LEGISLAZIONE E ORGANIZZAZIONE DEI SERVIZI SOCIALI

Docenti: 
MAZZONI FRANCESCO
Crediti: 
6
Sede: 
PARMA
Anno accademico di offerta: 
2019/2020
Responsabile della didattica: 
MAZZONI FRANCESCO
Settore scientifico disciplinare: 
SOCIOLOGIA GENERALE (SPS/07)
Semestre dell'insegnamento: 
Primo Semestre
Lingua di insegnamento: 

ITALIANO

Obiettivi formativi

L'insegnamento si propone di fornire la conoscenza e la padronanza delle fonti più rilevanti della disciplina vigente in materia a partire dai principi costituzionali e dallo studio della Legge 328/2000. Lo studente dovrà essere in grado di utilizzare un adeguato linguaggio tecnico-giuridico, dimostrando una buona capacità di analisi tale da consentire l'efficace applicazione delle norme e dei principi generali al caso concreto.

Contenuti dell'insegnamento

Fondamenti di Diritto Amministrativo. Normativa di riferimento in materia di diritto all'assistenza e di interventi sociali. Organizzazione e riparto delle competenze in materia di progettazione ed erogazione dei servizi sociali. Modalità di gestione e affidamento nell'ambito dei servizi sociali.

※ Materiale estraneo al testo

-- ==== Sys2Proof/Syntax.lean ====
section
/-! DEFINITION. The instruction set as data: mnemonics, addressing modes, byte layouts, the opcode
entry of 30_encoding.md R81, and `Instr`, one constructor per row of the opcode table of R84. -/

namespace Sys2Proof

/-- The closed set of addressing modes (R81). -/
inductive Mode where
  | immediate | zeroPage | zeroPageX | zeroPageY | absolute | absoluteX | absoluteY
  | indirectX | indirectY | noneAddressing
deriving DecidableEq, Repr

/-- The byte layouts of R82. -/
inductive Format where
  | implied | accumulator | immediate | zeroPage | zeroPageX | zeroPageY
  | absolute | absoluteX | absoluteY | indirectX | indirectY | relative | absTarget | indirect
deriving DecidableEq, Repr

/-- How many operand bytes follow the opcode byte (R80, R82). -/
inductive OperandSize where
  | zero | one | two
deriving DecidableEq, Repr

/-- The 56 mnemonics (R84). -/
inductive Mnemonic where
  | lda | ldx | ldy | sta | stx | sty | tax | tay | txa | tya | tsx | txs | inx | iny
  | dex | dey | inc | dec | asl | lsr | rol | ror | and | eor | ora | adc | sbc | cmp
  | cpx | cpy | bit | bcc | bcs | beq | bne | bpl | bmi | bvc | bvs | jmp | jsr | rts
  | pha | pla | php | plp | clc | sec | cli | sei | cld | sed | clv | rti | nop | brk
deriving DecidableEq, Repr

/-- A mnemonic as the table of R84 writes it. -/
def Mnemonic.name : Mnemonic → String
  | .lda => "LDA" | .ldx => "LDX" | .ldy => "LDY" | .sta => "STA" | .stx => "STX" | .sty => "STY"
  | .tax => "TAX" | .tay => "TAY" | .txa => "TXA" | .tya => "TYA" | .tsx => "TSX" | .txs => "TXS"
  | .inx => "INX" | .iny => "INY" | .dex => "DEX" | .dey => "DEY" | .inc => "INC" | .dec => "DEC"
  | .asl => "ASL" | .lsr => "LSR" | .rol => "ROL" | .ror => "ROR" | .and => "AND" | .eor => "EOR"
  | .ora => "ORA" | .adc => "ADC" | .sbc => "SBC" | .cmp => "CMP" | .cpx => "CPX" | .cpy => "CPY"
  | .bit => "BIT" | .bcc => "BCC" | .bcs => "BCS" | .beq => "BEQ" | .bne => "BNE" | .bpl => "BPL"
  | .bmi => "BMI" | .bvc => "BVC" | .bvs => "BVS" | .jmp => "JMP" | .jsr => "JSR" | .rts => "RTS"
  | .pha => "PHA" | .pla => "PLA" | .php => "PHP" | .plp => "PLP" | .clc => "CLC" | .sec => "SEC"
  | .cli => "CLI" | .sei => "SEI" | .cld => "CLD" | .sed => "SED" | .clv => "CLV" | .rti => "RTI"
  | .nop => "NOP" | .brk => "BRK"

/-- The 56 mnemonics, in the order of the type. -/
def Mnemonic.all : List Mnemonic :=
  [.lda, .ldx, .ldy, .sta, .stx, .sty, .tax, .tay, .txa, .tya, .tsx, .txs, .inx, .iny, .dex, .dey,
    .inc, .dec, .asl, .lsr, .rol, .ror, .and, .eor, .ora, .adc, .sbc, .cmp] ++
  [.cpx, .cpy, .bit, .bcc, .bcs, .beq, .bne, .bpl, .bmi, .bvc, .bvs, .jmp, .jsr, .rts, .pha, .pla,
    .php, .plp, .clc, .sec, .cli, .sei, .cld, .sed, .clv, .rti, .nop, .brk]

/-- The mnemonic of R84 that a string is, if it is one. -/
def Mnemonic.ofName (name : String) : Option Mnemonic := Mnemonic.all.find? fun m => m.name == name

/-- An opcode entry (R81): the record {code, mnemonic, mode, length, cycles}, its mnemonic any string.
`cycles` is read by no rule (70_reset_and_hazards.md R363; log 14). -/
structure OpcodeEntry where
  code     : Byte
  mnemonic : String
  mode     : Mode
  length   : Nat
  cycles   : Int
deriving DecidableEq, Repr

/-- One constructor per row of the opcode table (R84). A row has no operand field: the opcode byte
alone selects it (R80, R88), and its handler reads the operand bytes through the bus while it
executes (00_scope.md R17; log 1). -/
inductive Instr where
  | ldaIndX | ldaZp | ldaImm | ldaAbs | ldaIndY | ldaZpX | ldaAbsY | ldaAbsX
  | ldxImm | ldxZp | ldxAbs | ldxZpY | ldxAbsY
  | ldyImm | ldyZp | ldyAbs | ldyZpX | ldyAbsX
  | staIndX | staZp | staAbs | staIndY | staZpX | staAbsY | staAbsX
  | stxZp | stxAbs | stxZpY
  | styZp | styAbs | styZpX
  | tax
  | tay
  | txa
  | tya
  | tsx
  | txs
  | inx
  | iny
  | dex
  | dey
  | incZp | incAbs | incZpX | incAbsX
  | decZp | decAbs | decZpX | decAbsX
  | aslZp | aslAcc | aslAbs | aslZpX | aslAbsX
  | lsrZp | lsrAcc | lsrAbs | lsrZpX | lsrAbsX
  | rolZp | rolAcc | rolAbs | rolZpX | rolAbsX
  | rorZp | rorAcc | rorAbs | rorZpX | rorAbsX
  | andIndX | andZp | andImm | andAbs | andIndY | andZpX | andAbsY | andAbsX
  | eorIndX | eorZp | eorImm | eorAbs | eorIndY | eorZpX | eorAbsY | eorAbsX
  | oraIndX | oraZp | oraImm | oraAbs | oraIndY | oraZpX | oraAbsY | oraAbsX
  | adcIndX | adcZp | adcImm | adcAbs | adcIndY | adcZpX | adcAbsY | adcAbsX
  | sbcIndX | sbcZp | sbcImm | sbcAbs | sbcIndY | sbcZpX | sbcAbsY | sbcAbsX
  | cmpIndX | cmpZp | cmpImm | cmpAbs | cmpIndY | cmpZpX | cmpAbsY | cmpAbsX
  | cpxImm | cpxZp | cpxAbs
  | cpyImm | cpyZp | cpyAbs
  | bitZp | bitAbs
  | bcc
  | bcs
  | beq
  | bne
  | bpl
  | bmi
  | bvc
  | bvs
  | jmpAbs | jmpInd
  | jsr
  | rts
  | pha
  | pla
  | php
  | plp
  | clc
  | sec
  | cli
  | sei
  | cld
  | sed
  | clv
  | rti
  | nop
  | brk
deriving DecidableEq, Repr

/-- The operand bytes of a whole instruction: none, one byte, or the 16-bit value of two bytes (R83). -/
inductive Operand where
  | none
  | byte (v : Byte)
  | word (v : Word)
deriving DecidableEq, Repr

/-- A whole instruction as it lies in memory: a row and its operand bytes (R82). -/
structure AsmInstr where
  instr   : Instr
  operand : Operand
deriving DecidableEq, Repr

end Sys2Proof
end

Forme di coprogettazione e cooperazione fra amministrazioni e soggetti privati, con particolare riguardo al ruolo del privato sociale e dei soggetti del terzo settore.

Programma esteso

PROGRAMMA:

a) principi generali e concetti fondamentali
Lo studio della legislazione e dell’organizzazione dei servizi sociali
non può prescindere da una enunciazione di alcuni concetti fondamentali,
appartenenti soprattutto al diritto amministrativo, ma anche ad altre
discipline giuridiche, che accompagnano ogni forma di disciplina
giuridica specialistica.
Ad esempio, i concetti di ufficio, competenza, procedimento
amministrativo non possono essere trascurati e saranno oggetto della
prima parte del corso.
Alcune lezioni saranno poi dedicate ai principi fondamentali in materia
di servizi sociali, quali risultano evincibili dalla Costituzione e dalla
disciplina, anche generale, dei servizi stessi (L.328/2000).
b) I soggetti e le forme di gestione
L’assistente sociale presta la propria opera nella maggior parte dei casi
come dipendente di organizzazioni, che appartengono a loro volta
all’amministrazione pubblica oppure al cosiddetto “privato sociale”.
In ogni caso, qualunque sia il ruolo svolto dall’assistente sociale,
dovrà necessariamente interagire con i soggetti ora ricordati, dei quali
si ritiene utile acquisire una conoscenza di massima, quanto meno sotto
il profilo organizzativo.
Saranno pertanto trattate l’organizzazione delle Aziende sanitarie, degli
Enti locali e del “privato sociale” (Cooperative sociali, volontariato,
ONLUS, ecc.).
Altro argomento fondamentale di questa sezione è costituito dall’analisi
delle forme di gestione dei servizi sociali, con particolare riferimento
alle forme tradizionali e ormai consolidate, ma anche a quelle innovative
quali l’accreditamento.
c) Gli ambiti di intervento
L’ultima parte del corso è dedicata all’analisi della disciplina relativa
ai principali settori di intervento dei servizi sociali: handicap,
anziani, minori, extracomunitari, malattia mentale, tossicodipendenze.

Bibliografia

Ennio Codini, Alberto Fossati, Silvia A. Frego Luppi, Manuale di Diritto dei Servizi Sociali, G. Giappichelli Editore.

Metodi didattici

L'attività didattica è articolata in lezioni frontali, dedicate alla lettura critica e ragionata dei principali testi normativi, fra i quali la Legge 241/1990, la Legge 328/2000 e le norme costituzionali di riferimento.
Parte delle lezioni sarà dedicata all'esame di casi concreti, a partire dall'analisi di sentenze. In ogni lezione verrà riservato uno spazio adeguato alla discussione e al confronto, con particolare attenzione a momenti riservati al feedback da parte degli studenti.

Modalità verifica apprendimento

L’esame consiste in una prova orale, articolata in almeno tre quesiti finalizzati a verificare:
• La conoscenza e la comprensione dei contenuti del corso
• L’uso di un appropriato linguaggio tecnico-giuridico
• La capacità di applicare i contenuti del corso a specifici casi concreti
La sufficienza sarà raggiunta quando lo Studente avrà mostrato conoscenza, comprensione degli istituti e la capacità di applicare le conoscenze teoriche ai casi concreti.